=== Section Start ===
/-! ### Witnesses: sensor and group commands (SensorCommands) -/

/-- A camera on CSI0: one component of RAW8, 64 by 48, 16 lines of ring. -/
def camera (i port : Nat) : List Byte :=
  [BitVec.ofNat 8 i, 0, BitVec.ofNat 8 port, 0, 1, 0x2A, 0, 0] ++ le 2 64 ++ le 2 48 ++ le 2 16 ++ le 2 0 ++
  [0, 0, 1, 1] ++ le 4 0x3F800000 ++ le 8 (2 ^ 32) ++ le 4 1000 ++ le 4 10 ++ zeros 24
/-- A lidar on ETH0, UDP port 2368, parse table 2, timed by arrival. -/
def lidar (i : Nat) : List Byte :=
  [BitVec.ofNat 8 i, 3, 8, 0, 1, 0, 0, 2] ++ zeros 6 ++ le 2 2368 ++ [1, 0, 1, 1] ++ le 4 0x3F800000 ++ zeros 24 ++ le 4 0x3F800000 ++ zeros 12
/-- A calibration of sensor `i`: identity rotation, no offset; `scale` stands at 0x58. -/
def calibBlock (i scale : Nat) : List Byte :=
  [BitVec.ofNat 8 i, 0, 0, 0] ++ le 4 0x3F800000 ++ zeros 12 ++ le 4 0x3F800000 ++ zeros 12 ++ le 4 0x3F800000 ++ zeros 48 ++ le 4 scale ++ zeros 4
/-- Parse table 2: a cartesian point of three 16-bit integers and an intensity. -/
def parseBlock (fields : Nat) : List Byte :=
  [2, BitVec.ofNat 8 fields, 0, 1] ++ le 2 2 ++ le 2 1 ++ le 2 16 ++ le 2 16 ++ zeros 4 ++ le 2 64 ++ zeros 62 ++
  le 2 0 ++ [2, 0, 0, 16, 3, 0] ++ zeros 8 ++ le 2 4 ++ [2, 0, 0, 16, 4, 0] ++ zeros 8 ++ le 2 8 ++ [2, 0, 0, 16, 5, 0] ++ zeros 8 ++
  le 2 12 ++ [2, 0, 0, 8, 7, 0] ++ zeros 8 ++ zeros (16 * (fields - 4)) ++ zeros 2048
/-- Group 0: sensor 0, its anchor; header slots and points in window 0. -/
def groupBlock : List Byte :=
  [0, 0, 0, 0] ++ le 2 1 ++ [1, 0] ++ le 4 1000 ++ le 4 1000 ++ [1, 0, 0, 2] ++ le 2 100 ++ le 2 100 ++ zeros 4 ++ le 2 16 ++ le 2 0 ++
  zeros 6 ++ [1, 0] ++ zeros 8 ++ le 2 0 ++ le 2 100 ++ zeros 2 ++ le 2 100 ++ le 4 0x3F800000 ++ le 4 0x3F800000 ++ zeros 8 ++ le 4 8 ++
  [0, 1, 0, 0] ++ le 8 0xFFFF ++ le 8 0xFFFF ++ zeros 32
/-- Sensor 0 configured, and group 0 as given. -/
def sense0 (g : Group) : State :=
  ((host0.modSensor 0 fun _ => { cfg := camera 0 0 }).setWin 0 { isOpen := true, kind := .partition, part := 0, flags := 5, len := 1024, tokCount := 1 }).modGroup 0 fun _ => g

theorem wit_sensorConfigure_bad : ∃ k : Case, k.Ready 0x0701 ∧ u8 k.blk 1 ≠ 0xFF ∧ sensorBad k.blk = true :=
  ⟨{ op := 0x0701, blk := camera 0 8 }, Case.ready (by decide +kernel), by decide +kernel⟩

theorem wit_sensorConfigure : ∃ k : Case, k.Ready 0x0701 ∧ u8 k.blk 1 ≠ 0xFF ∧ sensorBad k.blk = false ∧
    (let y : Sensor := { cfg := k.blk }
     y.isCamera = true ∧ y.depth ≠ 0 ∧ k.st.ringBytes (u8 k.blk 0) + y.depth * y.lineBytes ≤ 8388608 ∧
     k.st.groupOf (u8 k.blk 0) = none ∧ (∀ j, j < 16 → j ≠ u8 k.blk 0 → y.clashes (k.st.sensor j) = false) ∧
     (k.st.sensor (u8 k.blk 0)).kind = 0xFF) :=
  ⟨{ op := 0x0701, blk := camera 15 7, on := sense0 {} }, Case.ready (by decide +kernel), by decide +kernel⟩

theorem wit_sensorConfigure_lidar : ∃ k : Case, k.Ready 0x0701 ∧ u8 k.blk 1 ≠ 0xFF ∧ sensorBad k.blk = false ∧
    (let y : Sensor := { cfg := k.blk }
     y.isCamera = false ∧ k.st.groupOf (u8 k.blk 0) = none ∧ (∀ j, j < 16 → j ≠ u8 k.blk 0 → y.clashes (k.st.sensor j) = false) ∧
     (k.st.sensor (u8 k.blk 0)).kind = 0xFF) :=
  ⟨{ op := 0x0701, blk := lidar 15 }, Case.ready (by decide +kernel), by decide +kernel⟩

theorem wit_sensorRelease : ∃ k : Case, k.Ready 0x0701 ∧ u8 k.blk 1 = 0xFF ∧ u8 k.blk 0 ≤ 15 ∧ allZero k.blk 0x34 12 = true ∧ k.st.groupOf (u8 k.blk 0) = none :=
  ⟨{ op := 0x0701, blk := [0, 0xFF] ++ zeros 62, on := sense0 {} }, Case.ready (by decide +kernel), by decide +kernel⟩

theorem wit_sensorCalibrate : ∃ k : Case, k.Ready 0x0702 ∧ u8 k.blk 0 ≤ 15 ∧ calibBad (k.st.sensor (u8 k.blk 0)) k.blk = false :=
  ⟨{ op := 0x0702, blk := calibBlock 0 0x3F800000, on := sense0 {} }, Case.ready (by decide +kernel), by decide +kernel⟩

theorem wit_sensorCalibrate_bad : ∃ k : Case, k.Ready 0x0702 ∧ calibBad (k.st.sensor (u8 k.blk 0)) k.blk = true :=
  ⟨{ op := 0x0702, blk := calibBlock 1 0, on := sense0 {} }, Case.ready (by decide +kernel), by decide +kernel⟩

theorem wit_sensorParseTable : ∃ k : Case, k.Ready 0x0703 ∧ tableMalformed k.blk = false :=
  ⟨{ op := 0x0703, blk := parseBlock 4 }, Case.ready (by decide +kernel), by decide +kernel⟩

theorem wit_sensorParseTable_bad : ∃ k : Case, k.Ready 0x0703 ∧ tableMalformed k.blk = true :=
  ⟨{ op := 0x0703, blk := parseBlock 25 }, Case.ready (by decide +kernel), by decide +kernel⟩

theorem wit_sensorTrigger : ∃ k : Case, k.Ready 0x0704 ∧ triggerBad k.blk = false :=
  ⟨{ op := 0x0704, blk := [7, 1, 2, 1] ++ le 4 7500 ++ le 4 7499 ++ le 2 1 ++ le 2 3750 }, Case.ready (by decide +kernel), by decide +kernel⟩

theorem wit_sensorTrigger_bad : ∃ k : Case, k.Ready 0x0704 ∧ triggerBad k.blk = true :=
  ⟨{ op := 0x0704, blk := [7, 1, 2, 1] ++ le 4 7499 ++ le 4 7498 ++ le 2 1 ++ le 2 3000 }, Case.ready (by decide +kernel), by decide +kernel⟩

theorem wit_sensorEthSend : ∃ k : Case, k.Ready 0x0705 ∧ 8 ≤ u8 k.inl 0 ∧ u8 k.inl 0 ≤ 11 ∧ 60 ≤ u16 k.inl 2 ∧ u16 k.inl 2 ≤ 1518 ∧ k.st.cup.portsDown.contains (u8 k.inl 0) = false :=
  ⟨{ op := 0x0705, inl := [11, 0] ++ le 2 1518, blk := zeros 1518 }, Case.ready (by decide +kernel), by decide +kernel⟩

theorem wit_sensorStats : ∃ k : Case, k.Ready 0x0706 :=
  ⟨{ op := 0x0706, inl := [15], dataLen := 120 }, Case.ready (by decide +kernel)⟩

theorem wit_groupConfigure : ∃ k : Case, k.Ready 0x0707 ∧ k.st.groupCheck k.blk = none ∧ k.st.freeWindow = some 1 :=
  ⟨{ op := 0x0707, blk := groupBlock, on := sense0 {} }, Case.ready (by decide +kernel), by decide +kernel⟩

theorem wit_groupConfigure_refused : ∃ k : Case, k.Ready 0x0707 ∧ (k.st.groupCheck k.blk).isSome = true :=
  ⟨{ op := 0x0707, blk := [4] ++ groupBlock.drop 1, on := sense0 {} }, Case.ready (by decide +kernel), by decide +kernel⟩

theorem wit_groupStart : ∃ k : Case, k.Ready 0x0708 ∧ (k.st.group (u8 k.inl 0)).configured = true ∧ (k.st.group (u8 k.inl 0)).started = false :=
  ⟨{ op := 0x0708, inl := [0], on := sense0 { configured := true, cfg := groupBlock } }, Case.ready (by decide +kernel), by decide +kernel⟩

theorem wit_groupStart_busy : ∃ k : Case, k.Ready 0x0708 ∧ (k.st.group (u8 k.inl 0)).configured = true ∧ (k.st.group (u8 k.inl 0)).started = true :=
  ⟨{ op := 0x0708, inl := [0], on := sense0 { configured := true, started := true, cfg := groupBlock } }, Case.ready (by decide +kernel), by decide +kernel⟩

theorem wit_groupStop : ∃ k : Case, k.Ready 0x0709 ∧ (k.st.group (u8 k.inl 0)).started = true ∧ (k.st.group (u8 k.inl 0)).stopping = none ∧ (k.st.group (u8 k.inl 0)).frame = none :=
  ⟨{ op := 0x0709, inl := [0], on := sense0 { configured := true, started := true, cfg := groupBlock } }, Case.ready (by decide +kernel), by decide +kernel⟩

theorem wit_groupStop_frame : ∃ k : Case, k.Ready 0x0709 ∧ (k.st.group (u8 k.inl 0)).started = true ∧ (k.st.group (u8 k.inl 0)).stopping = none ∧ (k.st.group (u8 k.inl 0)).frame.isSome = true :=
  ⟨{ op := 0x0709, inl := [0], on := sense0 { configured := true, started := true, cfg := groupBlock, frame := some { t := 0 } } }, Case.ready (by decide +kernel), by decide +kernel⟩

/-! ### Witnesses: world and planning commands (PlanCommands) -/

/-- The planner as given. -/
def plan0 (x : Steeple) : State := { host0 with stp := x }
/-- world.configure: a cell of 500 mm. -/
def worldArgs (cell modes : Nat) : List Byte := le 4 cell ++ zeros 8 ++ [BitVec.ofNat 8 modes]
/-- One edit record: place a box, an identity rotation, as primitive `id`. -/
def editBlock (id : Nat) : List Byte :=
  [0, 0] ++ le 2 id ++ zeros 12 ++ [0, 0] ++ le 2 id ++ zeros 12 ++ le 2 10 ++ le 2 10 ++ le 2 10 ++ zeros 2 ++ zeros 6 ++ le 2 0x7FFF
/-- A machine of `n` spheres of 1 m. -/
def machineBlock (n : Nat) : List Byte := (List.range n).flatMap fun _ => zeros 12 ++ le 4 0x3F800000
/-- A lattice of one motion primitive: straight on from heading `h` over one cell of 1 m, and it ends at heading 0. -/
def latticeBlock (h : Nat) : List Byte :=
  [3, 16] ++ le 2 1 ++ le 4 1000 ++ zeros 24 ++ [BitVec.ofNat 8 h, 0] ++ le 2 1 ++ le 2 0 ++ [0, 1] ++ le 4 5 ++ zeros 4 ++
  le 4 0x3F800000 ++ zeros 8 ++ zeros 180 ++ zeros 48
/-- A query of machine 1 and lattice 3 that waits. -/
def query0 : Query := { part := 0, post := 0, reserved := false, record := [1, 3] ++ zeros 126 }

theorem wit_worldConfigure : ∃ k : Case, k.Ready 0x0801 ∧ worldBad k.inl = false ∧ k.st.stp.busy = false :=
  ⟨{ op := 0x0801, inl := worldArgs 500 0xAA }, Case.ready (by decide +kernel), by decide +kernel⟩

theorem wit_worldConfigure_bad : ∃ k : Case, k.Ready 0x0801 ∧ worldBad k.inl = true :=
  ⟨{ op := 0x0801, inl := worldArgs 20001 0 }, Case.ready (by decide +kernel), by decide +kernel⟩

theorem wit_worldConfigure_busy : ∃ k : Case, k.Ready 0x0801 ∧ worldBad k.inl = false ∧ k.st.stp.busy = true :=
  ⟨{ op := 0x0801, inl := worldArgs 20000 0, on := plan0 { queue := [query0] } }, Case.ready (by decide +kernel), by decide +kernel⟩

theorem wit_worldEdit : ∃ k : Case, k.Ready 0x0802 ∧ editList k.blk ≠ [] ∧ (editList k.blk).any editBad = false ∧ (k.st.stp.pubPending || k.st.stp.copying) = false ∧
    (k.st.stp.applyEdits (editList k.blk)).isSome = true :=
  ⟨{ op := 0x0802, blk := editBlock 32767 }, Case.ready (by decide +kernel), by decide +kernel⟩

theorem wit_worldEdit_bad : ∃ k : Case, k.Ready 0x0802 ∧ editList k.blk ≠ [] ∧ (editList k.blk).any editBad = true :=
  ⟨{ op := 0x0802, blk := editBlock 32768 }, Case.ready (by decide +kernel), by decide +kernel⟩

theorem wit_worldEdit_behind : ∃ k : Case, k.Ready 0x0802 ∧ editList k.blk ≠ [] ∧ (editList k.blk).any editBad = false ∧ (k.st.stp.pubPending || k.st.stp.copying) = true :=
  ⟨{ op := 0x0802, blk := editBlock 0, on := plan0 { copying := true } }, Case.ready (by decide +kernel), by decide +kernel⟩

theorem wit_worldPublish : ∃ k : Case, k.Ready 0x0803 :=
  ⟨{ op := 0x0803 }, Case.ready (by decide +kernel)⟩

theorem wit_worldUnload : ∃ k : Case, k.Ready 0x0805 ∧ k.st.stp.busy = false ∧ k.st.stp.mesh.isSome = true :=
  ⟨{ op := 0x0805, on := plan0 { mesh := some [], meshSlot := 4 } }, Case.ready (by decide +kernel), by decide +kernel⟩

theorem wit_worldUnload_none : ∃ k : Case, k.Ready 0x0805 ∧ k.st.stp.busy = false ∧ k.st.stp.mesh = none :=
  ⟨{ op := 0x0805 }, Case.ready (by decide +kernel), by decide +kernel⟩

theorem wit_worldLoad_media : ∃ k : Case, k.Ready 0x0804 ∧ k.st.slotCheck (u16 k.inl 0) 2 0xFF = none ∧ k.st.mediaBad (u16 k.inl 0) = true :=
  ⟨{ op := 0x0804, inl := le 2 5, on := { host0 with store := { slots := [(5, { state := 2, kind := 2, owner := 0xFF })], mediaBad := [5] } } },
    Case.ready (by decide +kernel), by decide +kernel⟩

theorem wit_worldUnload_busy : ∃ k : Case, k.Ready 0x0805 ∧ k.st.stp.busy = true :=
  ⟨{ op := 0x0805, on := plan0 { queue := [query0] } }, Case.ready (by decide +kernel), by decide +kernel⟩

theorem wit_planMachine_bad : ∃ k : Case, k.Ready 0x0806 ∧ (7 < u8 k.inl 0 ∨ 32 < u8 k.inl 1) :=
  ⟨{ op := 0x0806, inl := [8, 32], blk := machineBlock 32 }, Case.ready (by decide +kernel), by decide +kernel⟩

theorem wit_planMachine_none : ∃ k : Case, k.Ready 0x0806 ∧ u8 k.inl 0 ≤ 7 ∧ u8 k.inl 1 = 0 :=
  ⟨{ op := 0x0806, inl := [7, 0] }, Case.ready (by decide +kernel), by decide +kernel⟩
=== Section End ===
== Try it ==
A bare number is the whole answer: the tally of lines in the listing above that include "calibBlock".

== Task output ==
3